Work instruction:
Give the data a second time, exactly and in full.

Source material:
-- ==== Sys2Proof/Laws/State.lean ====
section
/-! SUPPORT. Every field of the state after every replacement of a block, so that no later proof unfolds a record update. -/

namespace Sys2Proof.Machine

Task answer:
-- ==== Sys2Proof/Laws/State.lean ====
section
/-! SUPPORT. Every field of the state after every replacement of a block, so that no later proof unfolds a record update. -/

namespace Sys2Proof.Machine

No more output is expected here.